In the past several years, as cloud computing has become one of the top IT priorities, we can agree that, for the most part, we’ve overcome the primary concerns associated with the technology – security, reliability and performance. With these concerns at least partly alleviated, it’s important to now look at how to quickly locate your data in the cloud. While the cloud is a revolutionary delivery platform for its scalability, flexibility and freedom to place a company’s most powerful IT assets in the hands of any user, there’s one capability that your cloud may complicated: access to relevant knowledge.
The move to the cloud, plus the continuity of enterprise systems, plus social media, plus growth in unstructured content, equals fragmentation and an inability to find relevant knowledge. Beyond the challenge of a highly heterogeneous environment, the reality is that cloud environments, combined with an increased number of data channels, pose one of the biggest knowledge gaps facing companies today. Cloud-based systems house critical information, and with the amount of data doubling every 12 months, it’s another place where knowledge may be lost. Cloud-based systems contribute to an already crowded chaos of applications, databases and online resources.
IT has traditionally handled this problem through integration – that has been a very complicated, time-consuming and expensive task. In a fragmented and heterogeneous environment, enterprises should resist the temptation to migrate data to a central system. The more data moves around, the more complicated it becomes to find again. And we’ve all learned from experience that systems of record never really contain the “only” record. Fragments of data simply proliferate outside the system of record. Different processes, point solutions, employee-activated cloud solutions, the list grows.
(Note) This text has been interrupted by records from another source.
-- ==== Sys2Proof/Certificates/Slice0/Obligations.lean ====
section
/-! DEFINITION. The statements about the part: each is a proposition over the model, with the rules of the spec it states. -/

open Sys2Proof Sys2Proof.Machine

/-- When commands wait, a step takes the front one off the queue and answers what exec answers for it on the state with
the rest of the queue. This is the model's reading of the block's commands as a queue. -/
def Obligations.StepRunsFrontCommand : Prop :=
  ∀ (s : State) (c : Instr) (rest : List Instr),
    step { s with pending := c :: rest } = exec c { s with pending := rest }

/-- On an empty queue a step answers a next state, in which one more reference tick has passed, the queue is still
empty, and Canopy time has gone on by one modulo 2^48 from Standby upward outside clock-wait and stands elsewhere.
That time passes on an empty queue is the model's choice (log entry 4). -/
def Obligations.IdleStepIsOneReferenceTick : Prop :=
  ∀ s : State, s.pending = [] →
    ∃ t, step s = .next t ∧ t.now = s.now + 1 ∧ t.pending = [] ∧
      (s.power.mode ≠ .off → s.power.mode ≠ .dormant → s.power.clockWait = false →
        t.canopy.time = (s.canopy.time + 1) % 2 ^ 48) ∧
      (s.power.mode = .off ∨ s.power.mode = .dormant ∨ s.power.clockWait = true → t.canopy.time = s.canopy.time)

/-- At reset the part is in Dormant with the wake cause POWER_ON pending, every channel domain is off and in sub-state
OFF with its pads held and its posted-write buffer empty, no command waits, and every register field reads its reset
value. The register store then holds at most one entry for a field, each within its field's width and other than its
reset value, and every byte memory is in the canonical form; the two forms are the model's own. -/
def Obligations.ResetIsDormantWithPowerOnPending : Prop :=
  State.reset.power.mode = .dormant ∧ State.reset.power.wake = some ⟨1, 0, 0, 0⟩ ∧ State.reset.pending = [] ∧
    (∀ c, (State.reset.ch c).pst = .off ∧ (State.reset.ch c).sub = .off ∧ (State.reset.ch c).pad.held = true ∧
      (State.reset.ch c).posted = []) ∧
    (∀ f, State.reset.rd f = f.reset) ∧ State.reset.regsOk ∧ State.reset.memOk

/-- For every state and every command, and for a tick: if each register field has at most one entry and each entry lies
within its field's width and differs from its reset value, the same holds after a step. So no access, message, event
or program ever puts into a field a value the field cannot hold. -/
def Obligations.EveryStepKeepsRegisterStoreCanonical : Prop :=
  ∀ s t : State, step s = .next t → s.regsOk → t.regsOk

/-- For every state and every command, and for a tick: a revocation bit once set stays set, an identity key once blanked
stays blanked, spare and lane records are only added to, a vendor session once used stays used, and what the factory
programmed into OTP stays. -/
def Obligations.OneTimeMemoryIsNeverUndone : Prop :=
  ∀ s t : State, step s = .next t → s.otp.onlyOn t.otp

/-- Every command answers a next state, whose queue of waiting commands is the one it was given, and what a command
takes as happening in its own cycle does not outlast it (log entry 9). So the part never faults and never refuses,
and a queue is worked through in its order. -/
def Obligations.CommandsLeaveTheQueueAlone : Prop :=
  ∀ (i : Instr) (s : State), ∃ t, exec i s = .next t ∧ t.pending = s.pending ∧ (s.cyc = CycSt.none → t.cyc = CycSt.none)

/-- RC_READY arms the REFB monitor outside Off; XSD_DELAY_EXPIRE arms the REFA monitor, which starts from bad; an armed
monitor that qualifies reports good, and outside clock-wait and with the reference not lost changes nothing else; a
monitor of a reference not in use reports bad and changes nothing else; and the loss of the reference in use, with
the part out of reset and the loss not yet noted, reports its monitor bad and takes the steps of the loss of a
reference. -/
def Obligations.ReferenceMonitorsAndLossOfReference : Prop :=
  ∀ s : State,
    (s.power.mode ≠ .off → exec .rcReady s = .next { s with clock := { s.clock with rcRdy := true, armedB := true } }) ∧
    (s.clock.rcRdy = true → s.clock.armedA = false →
      exec .xsdDelayExpire s = .next { s with clock := { s.clock with armedA := true, okA := false } }) ∧
    (s.clock.armedA = true → s.power.clockWait = false → s.db .CLK_REFSTAT_REF_LOST = false →
      exec (.refQualify .refA) s = .next { s with clock := { s.clock with okA := true } }) ∧
    (s.clock.armedB = true → s.power.clockWait = false → s.db .CLK_REFSTAT_REF_LOST = false →
      exec (.refQualify .refB) s = .next { s with clock := { s.clock with okB := true } }) ∧
    (s.dg .CLK_REFSTAT_ACTIVE ≠ 1 →
      exec (.refMonitorBad .refA) s = .next { s with clock := { s.clock with okA := false } }) ∧
    (s.dg .CLK_REFSTAT_ACTIVE ≠ 2 →
      exec (.refMonitorBad .refB) s = .next { s with clock := { s.clock with okB := false } }) ∧
    (s.servicesUp = true → s.db .CLK_REFSTAT_REF_LOST = false → s.dg .CLK_REFSTAT_ACTIVE = 1 →
      exec .refLost s = .next ({ s with clock := { s.clock with okA := false } }.loseRef .refA)) ∧
    (s.servicesUp = true → s.db .CLK_REFSTAT_REF_LOST = false → s.dg .CLK_REFSTAT_ACTIVE = 2 →
      exec .refLost s = .next ({ s with clock := { s.clock with okB := false } }.loseRef .refB))

/-- With the part out of reset the service clock restarts on the RC oscillator while the loops are open, setting SVC_SRC
and SVC_SWITCH, and on the service PLL once that has locked with the loops closed, clearing SVC_SRC and setting
SVC_SWITCH. A channel or line PLL of a powered channel that locks with its loop closed sets its own lock bit and no
other, and the live level of source k = 9 of a channel that does not use XT50 falls with its channel PLL's lock; the
service PLL sets SPLL_LOCK. A lock that is lost with the reference good clears its own lock bit and asserts source k
= 9 of its channel, with kind 1 for a channel PLL and 2 for a line PLL, the service PLL only clears SPLL_LOCK. 4 us
without lock end a trunk or branch link by cause 0x15, for a line PLL only where the channel's clocks are those of
XT50. -/
def Obligations.ServiceClockAndLockOfPlls : Prop :=
  ∀ s : State,
    (s.servicesUp = true → s.clock.coasting = true → s.db .CLK_REFSTAT_SVC_SRC = false →
      exec .svcClockRestart s = .next ((s.ds .CLK_REFSTAT_SVC_SRC 1).ds .CLK_EVT_SVC_SWITCH 1)) ∧
    (s.servicesUp = true → s.clock.coasting = false → s.db .CLK_REFSTAT_SPLL_LOCK = true →
      s.db .CLK_REFSTAT_SVC_SRC = true → s.db .CLK_REFSTAT_REF_LOST = false →
      exec .svcClockRestart s = .next ((s.ds .CLK_REFSTAT_SVC_SRC 0).ds .CLK_EVT_SVC_SWITCH 1)) ∧
    (∀ c : Ch, s.servicesUp = true → s.clock.coasting = false → s.powered c = true →
      ∃ t, exec (.pllLock (.channel c)) s = .next t ∧
        (∀ d : Ch, (t.dg .CLK_PLLSTAT_LOCK).testBit d.val = (decide (d = c) || (s.dg .CLK_PLLSTAT_LOCK).testBit d.val)) ∧
        t.dg .CLK_LPLLSTAT_LOCK = s.dg .CLK_LPLLSTAT_LOCK ∧ (s.clockTyp c ≠ 7 → t.live (.ch c 9) = false)) ∧
    (∀ k : Fin 8, s.servicesUp = true → s.clock.coasting = false → s.powered ⟨k.val, by omega⟩ = true →
      ∃ t, exec (.pllLock (.line k)) s = .next t ∧
        (∀ d : Fin 8, (t.dg .CLK_LPLLSTAT_LOCK).testBit d.val = (decide (d = k) || (s.dg .CLK_LPLLSTAT_LOCK).testBit d.val)) ∧
        t.dg .CLK_PLLSTAT_LOCK = s.dg .CLK_PLLSTAT_LOCK) ∧
    (s.servicesUp = true → s.clock.coasting = false → s.db .CLK_REFSTAT_REF_LOST = false →
      exec (.pllLock .service) s = .next (s.ds .CLK_REFSTAT_SPLL_LOCK 1)) ∧
    (∀ c : Ch, (s.dg .CLK_PLLSTAT_LOCK).testBit c.val = true → s.db .CLK_REFSTAT_REF_LOST = false →
      exec (.pllLockLoss (.channel c)) s = .next ((s.ds .CLK_PLLSTAT_LOCK
        (setBitTo (s.dg .CLK_PLLSTAT_LOCK) c.val false)).raiseLevel (.ch c 9) 1 0)) ∧
    (∀ k : Fin 8, (s.dg .CLK_LPLLSTAT_LOCK).testBit k.val = true → s.db .CLK_REFSTAT_REF_LOST = false →
      exec (.pllLockLoss (.line k)) s = .next ((s.ds .CLK_LPLLSTAT_LOCK
        (setBitTo (s.dg .CLK_LPLLSTAT_LOCK) k.val false)).raiseLevel (.ch ⟨k.val, by omega⟩ 9) 2 0)) ∧
    exec (.pllLockLoss .service) s = .next (s.ds .CLK_REFSTAT_SPLL_LOCK 0) ∧
    (∀ c : Ch, (s.dg .CLK_PLLSTAT_LOCK).testBit c.val = false → s.db .CLK_REFSTAT_REF_LOST = false → isSeg c = false →
      exec (.pllUnlockTimeout (.channel c)) s = .next (s.linkLoss c 0x15 false)) ∧
    (∀ k : Fin 8, (s.dg .CLK_LPLLSTAT_LOCK).testBit k.val = false → s.db .CLK_REFSTAT_REF_LOST = false →
      s.clockTyp ⟨k.val, by omega⟩ = 7 →
      exec (.pllUnlockTimeout (.line k)) s = .next (s.linkLoss ⟨k.val, by omega⟩ 0x15 false))

/-- A write of a clock-enable register from outside lands by the register's own effect. GATE_CLOSE of a channel block
that waits to close, with no posted write for the block in the channel's buffer, closes it: the gate waits no more,
the other waiting gates stay, and what follows is the closing of that block's gate. GATE_CLOSE of a service block
only ends its wait. -/
def Obligations.ClockGatesCloseAfterWaitingWrites : Prop :=
  ∀ s : State,
    (∀ (src : Src) (v : Word), s.arrivesDev src .clk →
      exec (.clockEnableWrite src .svcen v) s = .next ((s.landD .clk .plain 0x10 v.toNat 0x10010).reply 0)) ∧
    (∀ (src : Src) (c : Ch) (v : Word), s.arrivesDev src .clk →
      exec (.clockEnableWrite src (.chen c) v) s =
        .next ((s.landD .clk .plain (0x100 + 4 * c.val) v.toNat (0x10100 + 4 * c.val)).reply 0)) ∧
    (∀ (c : Ch) (b : Slot), s.clock.gates.contains (Gate.chan c b) = true → s.postedFor c b = false →
      exec (.gateClose (.chan c b)) s =
        .next ({ s with clock := { s.clock with gates := s.clock.gates.filter (· ≠ Gate.chan c b) } }.gateShut c b)) ∧
    (∀ i : Fin 5, exec (.gateClose (.svc i)) s =
      .next { s with clock := { s.clock with gates := s.clock.gates.filter (· ≠ Gate.svc i) } })

/-- A request that arrives from outside. Standby asked for in Active with no mode change under way begins its
preparation, after every powered channel has been brought to it: a channel in IDLE, TRAINING, UP or LPI is in IDLE
with its link control at STOP, and with cause 0x07 recorded where its link was up; one in MAINT, QUARANTINE or SLEEP
keeps its sub-state, and records no cause; the pads of each are latched, its ingress frames stay, and its egress
queues stay but for a frame that was on the line; a channel that is not powered stays as it was. Service asked for
there begins draining every channel that is on, and an asked-for power-up ends. Active asked for with no change
under way, Standby or Service asked for outside Active or during another change, and Dormant asked for outside
Active and Standby are rejected, setting REQ_REJ and nothing else. Active asked for while Standby is prepared ends
the preparation and lets the votes take effect, and once it is ready has the PLLs locked again first. Dormant asked
for in Active or Standby in whose cycle an enabled wake source's condition holds only sets SLEEP_ABORTED_WAKE; with
none it passes the commit point of Dormant entry, whatever change of mode is under way: MODE is Dormant with every
pad held, KEYGATE closed and no wake pending, and every channel's domain is off, or powering off until the writes
posted to it have landed. That a Standby or Service request is rejected during another change is the model's reading
(log entry 23), and that a domain powers off only once its posted writes have landed is that of R402. -/
def Obligations.ModeRequestsMoveThePart : Prop :=
  ∀ (s : State) (src : Src), s.arrivesDev src .pwr →
    (s.power.mode = .active → s.power.chg = .none →
      (∃ t, exec (.reqStandby src) s = .next t ∧ t.power.chg = .stbyPrep ∧ t.power.mode = .active ∧
        ∀ c, (s.powered c = false → t.ch c = s.ch c) ∧
          (s.powered c = true → (t.ch c).pad.held = true ∧ (t.ch c).queue.ing = (s.ch c).queue.ing ∧
            ((s.ch c).queue.line = none → (t.ch c).queue.eg = (s.ch c).queue.eg) ∧
            ((s.ch c).sub ∈ [.idle, .training, .up, .lpi] →
              (t.ch c).sub = .idle ∧ (isSeg c = false → (t.ch c).link.st = .stop) ∧ (isSeg c = true → (t.ch c).seg.st = .stop) ∧
              (s.linkLive c = true → isSeg c = false → t.cg c .LINK_DROP_CAUSE = 7) ∧
              (s.linkLive c = true → isSeg c = true → t.cg c .SEG_DROP_CAUSE = 7)) ∧
            ((s.ch c).sub ∈ [.maint, .quarantine, .sleep] →
              (t.ch c).sub = (s.ch c).sub ∧ t.cg c .LINK_DROP_CAUSE = s.cg c .LINK_DROP_CAUSE ∧
              t.cg c .SEG_DROP_CAUSE = s.cg c .SEG_DROP_CAUSE))) ∧
      (∃ t, exec (.reqService src) s = .next t ∧ t.power.chg = .service ∧ t.power.mode = .active ∧
        ∀ c, ((s.ch c).pst = .on → (t.ch c).pst = .draining) ∧ ((s.ch c).pst = .poweringUp → (t.ch c).pst = .off)) ∧
      exec (.reqActive src) s = .next ((s.ds .PWR_EVT_REQ_REJ 1).reply 0)) ∧
    (s.power.mode ≠ .active ∨ s.power.chg ≠ .none →
      exec (.reqStandby src) s = .next ((s.ds .PWR_EVT_REQ_REJ 1).reply 0) ∧
      exec (.reqService src) s = .next ((s.ds .PWR_EVT_REQ_REJ 1).reply 0)) ∧
    (s.power.mode ≠ .active → exec (.reqActive src) s = .next ((s.ds .PWR_EVT_REQ_REJ 1).reply 0)) ∧
    (s.power.mode = .active → s.power.chg = .stbyPrep →
      exec (.reqActive src) s = .next (({ s with power := { s.power with chg := .none } }.evalVotes).reply 0)) ∧
    (s.power.mode = .active → s.power.chg = .stbyReady →
      exec (.reqActive src) s = .next (({ s.relock with power := { s.relock.power with chg := .none } }.evalVotes).reply 0)) ∧
    (∀ wake, s.power.mode ≠ .active → s.power.mode ≠ .standby →
      exec (.reqDormant src wake) s = .next (({ s with cyc := CycSt.none }.ds .PWR_EVT_REQ_REJ 1).reply 0)) ∧
    (∀ wake, s.power.mode = .active ∨ s.power.mode = .standby → s.power.wakeNow = true ∨ wake = true →
      exec (.reqDormant src wake) s = .next (({ s with cyc := CycSt.none }.ds .TAP_STAT_SLEEP_ABORTED_WAKE 1).reply 0)) ∧
    (s.power.mode = .active ∨ s.power.mode = .standby → s.power.wakeNow = false →
      ∃ t, exec (.reqDormant src false) s = .next t ∧ t.power.mode = .dormant ∧ t.power.chg = .dormantEntry ∧
        t.power.wake = none ∧ t.dg .KEYGATE_OPEN = 0 ∧ ∀ c, (t.ch c).pad.held = true ∧
          ((s.ch c).posted = [] → (s.ch c).pst ≠ .poweringDown → (t.ch c).pst = .off) ∧
          ((t.ch c).pst = .off ∨ (t.ch c).pst = .poweringDown))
Unfortunately, employees end up using incomplete or wrong information, or simply re-inventing the wheel.
Unified indexing technology is the way forward thinking companies will access knowledge in the 21st century. The foundation of advanced enterprise search, unified indexing technology, easily assembles fragments of information on demand and presents them, in context, to operational users. As an example, consider how Google and Yahoo have transformed the internet by aggregating, consolidating and unifying information from the world’s websites into one index. These technologies by nature are less concerned with security and complex systems and more focused on the homogeneous web content. Advanced unified indexing technology, however, designed for enterprise systems, performs securely in the same manner within the vast variety of systems, both on-premise and in the cloud – email, databases, CRM, ERP, social media, etc. – and mostly secure content of varied data formats, structured or unstructured. The technology securely crawls those sources, unifies the information in a central index, normalizes the information and performs mash-ups on demand, within a given context – whether that is a sales person working on a large deal, a customer service agent solving a complex case, or an engineer working on a new product. Think of a world in which every document an executive needs on any platform is instantly organized, indexed and searchable just as consumers search the Web. This type of environment is where the cloud’s hidden knowledge can be extracted, and correlated to enterprise content.
The proliferation of data found in cloud-based environments is not going to stop. In fact, it’s going to expand exponentially. If enterprises do not adapt methods of extracting and correlating data from these systems, bringing those sources in the mix, then their challenge of accessing important customer, prospect or research knowledge – to respond to customers and markets with greater relevance and immediacy – will only become greater.
Louis Têtu is Chairman and Chief Executive Officer of Coveo. Prior to Coveo, Louis co-founded Taleo Corporation, the leading international provider of on-demand Internet software for talent and human capital management, acquired by Oracle for $1.9B in February 2012. Louis held the position of Chief Executive Officer and Chairman of the Board of Directors from the company’s inception in 1999 through 2007. In 2004, Taleo was recognized as the 11th fastest growing technology company in the United States within the Deloitte Technology Fast 500, and in 2005 it was the only software company among the Inc. 500 winners to have an Initial Public Offering.